# What size kettle



## Wobin19 (Mar 19, 2013)

After reading another post, where I mentioned I only have two methods for coffee (espresso and Aeropress) I thought I should give pour over a go, so I have just order one of the decanter style V60's (500ml) which I think takes the 02 papers. I now need a pour over kettle to use with it. I am looking at the Hario ones and see there is a 1 litre and a 1.2 litre version. Ok to go with the smaller one, or is there some benefit with the larger size?


----------



## The Systemic Kid (Nov 23, 2012)

02 papers are the right ones for 2/3 cup V60. As for kettles, unless you are brewing a litre of coffee, the one litre is fine for most purposes.


----------



## Rhys (Dec 21, 2014)

I'm not sure what size my kettle is (it's a Chinese thing, and was a pressie) but if it isn't an electric one, a larger one will keep a stable temp for longer due to the mass of water in it.


----------



## Wobin19 (Mar 19, 2013)

Ok, I went for the 1.2l Hario as it was quite reasonable on Amazon and it delivered today with the Prime thingy, whoopee!. So, all kitted out now with the decanter style brewer and the kettle.
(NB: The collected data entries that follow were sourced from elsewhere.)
@[simp] theorem postResult_pending (lb e : Nat) (r : List Byte) (s : State) : (postResult lb e r s).pending = s.pending := by simp [postResult]
@[simp] theorem postResult_power (lb e : Nat) (r : List Byte) (s : State) : (postResult lb e r s).power = s.power := by simp [postResult]
@[simp] theorem postResult_time (lb e : Nat) (r : List Byte) (s : State) : (postResult lb e r s).time = s.time := by simp [postResult]
@[simp] theorem postResult_rings (lb e : Nat) (r : List Byte) (s : State) : (postResult lb e r s).rings = s.rings := by simp [postResult]
@[simp] theorem postResult_xlat (lb e : Nat) (r : List Byte) (s : State) : (postResult lb e r s).xlat = s.xlat := by simp [postResult]
@[simp] theorem postResult_fabric (lb e : Nat) (r : List Byte) (s : State) : (postResult lb e r s).fabric = s.fabric := by simp [postResult]
@[simp] theorem postResult_mem (lb e : Nat) (r : List Byte) (s : State) : (postResult lb e r s).mem = s.mem := by simp [postResult]
@[simp] theorem postResult_res (lb e : Nat) (r : List Byte) (s : State) : (postResult lb e r s).res = s.res := by simp [postResult]
@[simp] theorem postResult_disc (lb e : Nat) (r : List Byte) (s : State) : (postResult lb e r s).disc = s.disc := by simp [postResult]
@[simp] theorem postResult_free (lb e : Nat) (r : List Byte) (s : State) : (postResult lb e r s).free = s.free := by simp [postResult]
@[simp] theorem postFrameError_pending (lb e : Nat) (s : State) : (postFrameError lb e s).pending = s.pending := by simp [postFrameError]
@[simp] theorem postFrameError_power (lb e : Nat) (s : State) : (postFrameError lb e s).power = s.power := by simp [postFrameError]
@[simp] theorem postFrameError_time (lb e : Nat) (s : State) : (postFrameError lb e s).time = s.time := by simp [postFrameError]
@[simp] theorem postFrameError_rings (lb e : Nat) (s : State) : (postFrameError lb e s).rings = s.rings := by simp [postFrameError]
@[simp] theorem postFrameError_xlat (lb e : Nat) (s : State) : (postFrameError lb e s).xlat = s.xlat := by simp [postFrameError]
@[simp] theorem postFrameError_fabric (lb e : Nat) (s : State) : (postFrameError lb e s).fabric = s.fabric := by simp [postFrameError]
@[simp] theorem postFrameError_mem (lb e : Nat) (s : State) : (postFrameError lb e s).mem = s.mem := by simp [postFrameError]
@[simp] theorem postFrameError_res (lb e : Nat) (s : State) : (postFrameError lb e s).res = s.res := by simp [postFrameError]
@[simp] theorem postFrameError_disc (lb e : Nat) (s : State) : (postFrameError lb e s).disc = s.disc := by simp [postFrameError]
@[simp] theorem postFrameError_mgmt (lb e : Nat) (s : State) : (postFrameError lb e s).mgmt = s.mgmt := by simp [postFrameError]
@[simp] theorem postFrameError_free (lb e : Nat) (s : State) : (postFrameError lb e s).free = s.free := by simp [postFrameError]
@[simp] theorem postWaiting_pending (lb op e : Nat) (r : List Byte) (s : State) : (postWaiting lb op e r s).pending = s.pending := by simp [postWaiting]
@[simp] theorem postWaiting_power (lb op e : Nat) (r : List Byte) (s : State) : (postWaiting lb op e r s).power = s.power := by simp [postWaiting]
@[simp] theorem postWaiting_time (lb op e : Nat) (r : List Byte) (s : State) : (postWaiting lb op e r s).time = s.time := by simp [postWaiting]
@[simp] theorem postWaiting_rings (lb op e : Nat) (r : List Byte) (s : State) : (postWaiting lb op e r s).rings = s.rings := by simp [postWaiting]
@[simp] theorem postWaiting_xlat (lb op e : Nat) (r : List Byte) (s : State) : (postWaiting lb op e r s).xlat = s.xlat := by simp [postWaiting]
@[simp] theorem postWaiting_fabric (lb op e : Nat) (r : List Byte) (s : State) : (postWaiting lb op e r s).fabric = s.fabric := by simp [postWaiting]
@[simp] theorem postWaiting_mem (lb op e : Nat) (r : List Byte) (s : State) : (postWaiting lb op e r s).mem = s.mem := by simp [postWaiting]
@[simp] theorem postWaiting_res (lb op e : Nat) (r : List Byte) (s : State) : (postWaiting lb op e r s).res = s.res := by simp [postWaiting]
@[simp] theorem postWaiting_disc (lb op e : Nat) (r : List Byte) (s : State) : (postWaiting lb op e r s).disc = s.disc := by simp [postWaiting]
@[simp] theorem postWaiting_free (lb op e : Nat) (r : List Byte) (s : State) : (postWaiting lb op e r s).free = s.free := by simp [postWaiting]
@[simp] theorem postWaiting?_pending (lb : Option Nat) (op e : Nat) (r : List Byte) (s : State) : (postWaiting? lb op e r s).pending = s.pending := by 
  unfold postWaiting?; split <;> simp
@[simp] theorem postWaiting?_power (lb : Option Nat) (op e : Nat) (r : List Byte) (s : State) : (postWaiting? lb op e r s).power = s.power := by 
  unfold postWaiting?; split <;> simp
@[simp] theorem postWaiting?_time (lb : Option Nat) (op e : Nat) (r : List Byte) (s : State) : (postWaiting? lb op e r s).time = s.time := by 
  unfold postWaiting?; split <;> simp
@[simp] theorem postWaiting?_rings (lb : Option Nat) (op e : Nat) (r : List Byte) (s : State) : (postWaiting? lb op e r s).rings = s.rings := by 
  unfold postWaiting?; split <;> simp
@[simp] theorem postWaiting?_xlat (lb : Option Nat) (op e : Nat) (r : List Byte) (s : State) : (postWaiting? lb op e r s).xlat = s.xlat := by 
  unfold postWaiting?; split <;> simp
@[simp] theorem postWaiting?_fabric (lb : Option Nat) (op e : Nat) (r : List Byte) (s : State) : (postWaiting? lb op e r s).fabric = s.fabric := by 
  unfold postWaiting?; split <;> simp
@[simp] theorem postWaiting?_mem (lb : Option Nat) (op e : Nat) (r : List Byte) (s : State) : (postWaiting? lb op e r s).mem = s.mem := by 
  unfold postWaiting?; split <;> simp
@[simp] theorem postWaiting?_res (lb : Option Nat) (op e : Nat) (r : List Byte) (s : State) : (postWaiting? lb op e r s).res = s.res := by 
  unfold postWaiting?; split <;> simp
@[simp] theorem postWaiting?_disc (lb : Option Nat) (op e : Nat) (r : List Byte) (s : State) : (postWaiting? lb op e r s).disc = s.disc := by 
  unfold postWaiting?; split <;> simp
@[simp] theorem postWaiting?_free (lb : Option Nat) (op e : Nat) (r : List Byte) (s : State) : (postWaiting? lb op e r s).free = s.free := by 
  unfold postWaiting?; split <;> simp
I came home for lunch today so had a chance to give it a quick go. I attempted the Matt Perger method as demonstrated on youtube using 20g of the LSOL from Foundry. For a first attempt, I didn't do too bad in that I got a drinkable brew and the bed was flat, but I definitely need to play and learn this new palaver. Really looking forward to lots of practice. Getting the grind and the pour technique, along with the right flow and output is going to take some time. Need to have a good look through the brew section to get some more tips now!


----------



## The Systemic Kid (Nov 23, 2012)

supremeweb said:


> Can I brew coffee on gas, will it be nicer taste?


???


----------



## Dallah (Jan 31, 2015)

I have that decanter and use a one litre kettle. A Yoshikawa. Much more attractive and easier to control than the Hario kettle.


----------



## Dallah (Jan 31, 2015)

Depending upon the kettle, you can put the kettle on a gas hob to boil the water. My Yoshikawa can go on the hob. I have been told the Hario can go on the hob but the coating on the bottom starts to come off if the kettle is allowed to boil dry.


----------